American Express Offers Some $300 to Close Credit Card Account
Feb 28th, 2009 | By Rob | Category: featured
Credit card companies have no doubt spent billions of dollars on advertising in order to get their credit card in a consumer’s wallet or purse. As a result, they have collected billions of dollars in payments from consumers on credit card balances and debt.
Surprisingly, one credit card company decided to return some of that money to its cardholders this week. Only this time, rather than cash back rebates, frequent flier miles, or a no interest balance transfer to increase their use of plastic, they did so to get them to stop reaching for their credit card of choice.
Select American Express credit card holders will receive $300 to pay off the remaining balance on their American Express card by April 30th and close their account. The offer for high risk borrowers required them to enroll by February 28th to be eligible for the money.
It’s the latest program from a credit card company to encourage debtors they deem a credit risk to pay down their debt. Citigroup at one point matched payments from select debtors to encourage them to decrease their debt and accept a lower credit limit. And I believe most banks have some form of a partial debt forgiveness program currently for customers who have fallen behind on their debt payments.
Offers such as the one by American Express and Citigroup are increasingly popular as banks fight to minimize the amount of credit they have extended to individuals who they believe may eventually need to file bankruptcy. Financial institutions have found that they aren’t recovering much on credit card debt through bankruptcy since credit card debt is unsecured and liabilities generally exceed the assets of those in bankruptcy by a wide margin. Because they are unlikely to recover much in bankruptcy, they are positioning themselves to get paid as much as they can prior to the bankruptcy filing.
The offer no doubt also resulted from the challenging credit conditions. Moody’s predicts that the credit card charge-off rate (that’s the percentage of credit card accounts where the debt is deemed uncollectible) could increase from its current high of 7.74% in January 2009 into double digit territory if the unemployment rate continues rising. The January delinqueny rate on credit cards of 5.94% is at its highest level in 17 years. Moody’s says that the record high delinquency rate in January 1992 is likely to be passed in the coming months.
American Express, like other financial institutions, is facing a dropping stock price, difficulty raising capital or securitizing assets, pressure to cut its dividend, and reconsideration of the strength of its own credit by credit rating agency Moody’s.
The wisdom of accepting one of these offers if you receive one depends greatly on the terms.
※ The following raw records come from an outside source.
-- ==== Sys2Proof/Tests/Slice0.lean ====
section
/-! SUPPORT. Tests: what the check of form refuses, words of `spec/95_test_vectors.md` and `spec/30_encoding.md` rule R94
decoded, one step of every command on the vectors of `spec/95_test_vectors.md`, and for every statement with hypotheses a
state and operands that meet them. Expected values are the spec's. -/

namespace Sys2Proof.Tests

open Sys2Proof Sys2Proof.Machine

/- The tests are elaborated one after the other: each waits for the kernel, and a hundred waiting threads are more than
the memory limit of the check allows. -/
section
set_option Elab.async false

/-! ### WellFormed -/

theorem test_wellFormed_refuses_long_csCompute (p : List Byte) (h : p.length = 65536) :
    ¬(Instr.csCompute p).WellFormed := by simp [Instr.WellFormed, Instr.payloadFits, Instr.payload, h]

theorem test_wellFormed_refuses_long_csValidate (p : List Byte) (h : p.length = 65536) :
    ¬(Instr.csValidate 0 0 p).WellFormed := by simp [Instr.WellFormed, Instr.payloadFits, Instr.payload, h]

theorem test_wellFormed_refuses_long_pktProcess (p : List Byte) (h : p.length = 65536) :
    ¬(Instr.pktProcess 0 p).WellFormed := by simp [Instr.WellFormed, Instr.payloadFits, Instr.payload, h]

/-- An ill-formed term: a payload one byte too long for the field `LEN`. -/
theorem test_wellFormed_refuses_a_term : ∃ p : List Byte, ¬(Instr.csCompute p).WellFormed :=
  ⟨List.replicate 65536 0, test_wellFormed_refuses_long_csCompute _ List.length_replicate⟩

theorem test_wellFormed_allows_longest (p : List Byte) (h : p.length = 65535) : (Instr.csCompute p).WellFormed := by
  simp [Instr.WellFormed, Instr.payloadFits, Instr.payload, h]

/-! ### Decode: words written out from the encoding tables -/

theorem test_decode_ifSet :
    decode ⟨0x01010000C0A801010000DEADBEEF0001, []⟩ = .ok (.ifSet 1 0xC0A80101 0xDEADBEEF0001) := by decide

theorem test_decode_rtInsert :
    decode ⟨0x020200000A000105FFFFFFFF0AFF0202, []⟩ = .ok (.rtInsert 0x0A000105 0xFFFFFFFF 0x0AFF0202 2) := by decide

theorem test_decode_nbInsert :
    decode ⟨0x03000000C0A800020000AABBCC000002, []⟩ = .ok (.nbInsert 0xC0A80002 0xAABBCC000002) := by decide

theorem test_decode_cfgSeal : decode ⟨0x04000000000000000000000000000000, []⟩ = .ok .cfgSeal := by decide

theorem test_decode_stRead : decode ⟨0x05000000000000000000000000000000, []⟩ = .ok .stRead := by decide

theorem test_decode_rtLookup :
    decode ⟨0x100000000A0002070000000000000000, []⟩ = .ok (.rtLookup 0x0A000207) := by decide

theorem test_decode_nbResolve :
    decode ⟨0x11000000C0A801020000000000000000, []⟩ = .ok (.nbResolve 0xC0A80102) := by decide

theorem test_decode_csCompute :
    decode ⟨0x20000003000000000000000000000000, [0x12, 0x34, 0x56]⟩ = .ok (.csCompute [0x12, 0x34, 0x56]) := by decide

/-- The claimed checksum stands in `A`, `coff` in `B` (CK11's word, its payload cut to the four bytes of `LEN` = 4). -/
theorem test_decode_csValidate :
    decode ⟨0x210000040000B8610000000A00000000, [0, 1, 2, 3]⟩ = .ok (.csValidate 10 0xB861 [0, 1, 2, 3]) := by decide

theorem test_decode_pktProcess :
    decode ⟨0x30010002000000000000000000000000, [5, 6]⟩ = .ok (.pktProcess 1 [5, 6]) := by decide

/-- E1, E2. -/
theorem test_decode_refuses_illegal_opcode :
    decode ⟨0, []⟩ = .error (.illegalOpcode 0) ∧
    decode ⟨0xFF000000000000000000000000000000, []⟩ = .error (.illegalOpcode 0xFF) := by decide

/-- E7, E9. -/
theorem test_decode_refuses_reserved_bit :
    decode ⟨0x04000000000000000000000000000001, []⟩ = .error (.reservedBits .cfgSeal) ∧
    decode ⟨0x03000000C0A800020001AABBCC000002, []⟩ = .error (.reservedBits .nbInsert) := by decide

/-- Rule R80: two bytes announced, one presented. -/
theorem test_decode_refuses_length_mismatch :
    decode ⟨0x20000002000000000000000000000000, [0x12]⟩ = .error .lengthMismatch := by decide

/-- The table's numbering: 128 bits, bit 0 the least significant; a payload of `LEN` zero bytes. -/
theorem test_decodeTableWord :
    decodeTableWord 128 0x20000002000000000000000000000000 = some (.csCompute [0, 0]) ∧
    decodeTableWord 128 0 = none := by decide

/-! ### Small states -/

/-- `N_IF = 2`, `NODE_CAP = 64`, `NBR_CAP = 2`, `FRAME_MAX = 64`. -/
def params : Params := { nIf := 2, nodeCap := 64, nbrCap := 2, frameMax := 64 }

/-- The block just after reset. -/
def start : State := State.resetWith params

/-- A trie that holds one route, at the end of a path. -/
def chain : Key → RouteEntry → Trie
  | [], e => .node (some e) .absent .absent
  | b :: k, e => if b then .node none .absent (chain k e) else .node none (chain k e) .absent

/-- CFG-B of `spec/95_test_vectors.md` section 2.5 without its first route, not yet sealed. -/
def loaded : State :=
  { start with
    ift := [⟨true, 0xC0A80001, 0xDEADBEEF0000⟩, ⟨true, 0xC0A80101, 0xDEADBEEF0001⟩]
    trie := .node none (chain (key 0x08080800 24).tail ⟨0x08080800, 0xFFFFFF00, 0xC0A801FE, 1⟩)
      (chain (key 0xC0A80100 24).tail ⟨0xC0A80100, 0xFFFFFF00, 0xC0A80102, 1⟩)
    nodeCnt := 49
    nbr := [⟨0xC0A80002, 0xAABBCC000002⟩, ⟨0xC0A80102, 0xAABBCC000102⟩]
    nbrCnt := 2 }

/-- The same, sealed. -/
def running : State := { loaded with phase := .run }

/-- A block whose load has failed. -/
def failed : State := { start with phase := .failed }

/-- The routes of PROG1, sealed. -/
def lpm : State :=
  { State.resetWith { nIf := 3, nodeCap := 64, nbrCap := 4, frameMax := 1514 } with
    phase := .run
    ift := List.replicate 3 ⟨true, 0, 0⟩
    trie := ((chain (key 0x0A000105 32) ⟨0x0A000105, 0xFFFFFFFF, 0x0AFF0202, 2⟩).setRoute (key 0x0A000000 8)
      ⟨0x0A000000, 0xFF000000, 0x0AFF0002, 0⟩).setRoute (key 0x0A000000 16) ⟨0x0A000000, 0xFFFF0000, 0x0AFF0102, 1⟩
    nodeCnt := 33 }

/-- P1's frame with another TTL, header checksum and destination. -/
def forward (ttl hi lo d₁ d₂ d₃ d₄ : Byte) : List Byte :=
  [0xde, 0xad, 0xbe, 0xef, 0, 0, 0xaa, 0xbb, 0xcc, 0, 0, 2, 8, 0, 0x45, 0, 0, 0x1c, 0, 1, 0, 0, ttl, 0x11, hi, lo,
    0xc0, 0xa8, 0, 2, d₁, d₂, d₃, d₄, 4, 0xd2, 0, 0x35, 0, 8, 0, 0]

/-- P1's input. -/
def p1 : List Byte := forward 0x40 0xf8 0x7b 0xc0 0xa8 1 2

/-- P10's input with another IHL byte, total length, TTL and header checksum. -/
def echo (ihl totlen ttl hi lo : Byte) : List Byte :=
  [0xde, 0xad, 0xbe, 0xef, 0, 0, 0xaa, 0xbb, 0xcc, 0, 0, 2, 8, 0, ihl, 0, 0, totlen, 0, 1, 0, 0, ttl, 1, hi, lo,
    0xc0, 0xa8, 0, 2, 0xc0, 0xa8, 0, 1, 8, 0, 0xbc, 3, 0x12, 0x34, 0, 1, 0x61, 0x62, 0x63, 0x64, 0x65]

/-- P10's input. -/
def p10 : List Byte := echo 0x45 0x21 0x40 0xf9 0x87

/-- The response of a step, if it has a next state. -/
def answer (o : Host.Outcome State Fault Refusal) : Option (PortWord × List Byte) :=
  match o with
  | .next t => some (t.rsp, t.rspPayload)
  | _ => none

/-- The response to a command, in one step. -/
def ask (s : State) (word : PortWord) (payload : List Byte) : Option (PortWord × List Byte) :=
  answer (step (presenting ⟨word, payload⟩ s))

/-- An outcome is a next state with a property. -/
def ends (o : Host.Outcome State Fault Refusal) (p : State → Bool) : Bool :=
  match o with
  | .next t => p t
  | _ => false

theorem ends_spec {o : Host.Outcome State Fault Refusal} {p : State → Bool} (h : ends o p = true) :
    ∃ t, o = .next t ∧ p t = true := by
  cases o with
  | next t => exact ⟨t, rfl, h⟩
  | fault f => exact absurd h (by simp [ends])
  | refused r => exact absurd h (by simp [ends])

/-! ### One step of each command -/

/-- PROG1 line 1's form: the entry is written. -/
theorem test_ifSet_writes :
    ends (step (presenting ⟨0x01010000C0A801010000DEADBEEF0001, []⟩ start))
      (fun t => t.ift == [IfEntry.unset, ⟨true, 0xC0A80101, 0xDEADBEEF0001⟩] && t.rsp == 0) = true := by decide +kernel

/-- CF3. -/
theorem test_ifSet_bad_ifid : ask start 0x01020000000000010000000000000002 [] =
    some (0x50000000000000020000000000000000, []) := by decide +kernel

/-- T14: a second route with the same key replaces the first; `NODE_CNT` stays 9. -/
theorem test_rtInsert_replaces :
    ends (step (presenting ⟨0x020100000A090909FF000000C0A80102, []⟩
        (rtInsert ⟨0x0A000000, 0xFF000000, 0xC0A80002, 0⟩ start)))
      (fun t => t.rsp == 0x02000000000000000000000000000000 && t.nodeCnt == 9) = true := by decide +kernel

/-- T16. -/
theorem test_rtInsert_bad_mask : ask start 0x020000000A00000000FFFFFF0AFF0002 [] =
    some (0x50000000000000010000000000000000, []) := by decide +kernel

/-- NB1. -/
theorem test_nbInsert_appends :
    ends (step (presenting ⟨0x030000000AFF00020000AABBCC000002, []⟩ start))
      (fun t => t.nbr == [⟨0x0AFF0002, 0xAABBCC000002⟩] && t.nbrCnt == 1 && t.rsp == 0) = true := by decide +kernel

/-- NB4: duplicate and full, the duplicate is reported. -/
theorem test_nbInsert_duplicate_before_full :
    ask loaded 0x03000000C0A801020000AABBCC000009 [] =
      some (0x50000000000000040000000000000000, []) := by decide +kernel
You should carefully consider the potential effect on your credit score, your cash position, and your overall credit before agreeing to pay down your credit card debt and close your account. Closing an old account and decreasing your overall available credit balance can decrease your credit score. Paying off less than you owe can also result in a negative notation on your credit report if reported by your creditor. And you may be giving up access to credit at a lower interest rate only to have to later add debt to a higher interest rate account because you have depleted your cash reserves to pay off the credit card. And if you can’t meet your end of the deal, you may not qualify for the payoff at the end. So consider wisely if the offer of debt forgiveness or payment incentive makes sense for you.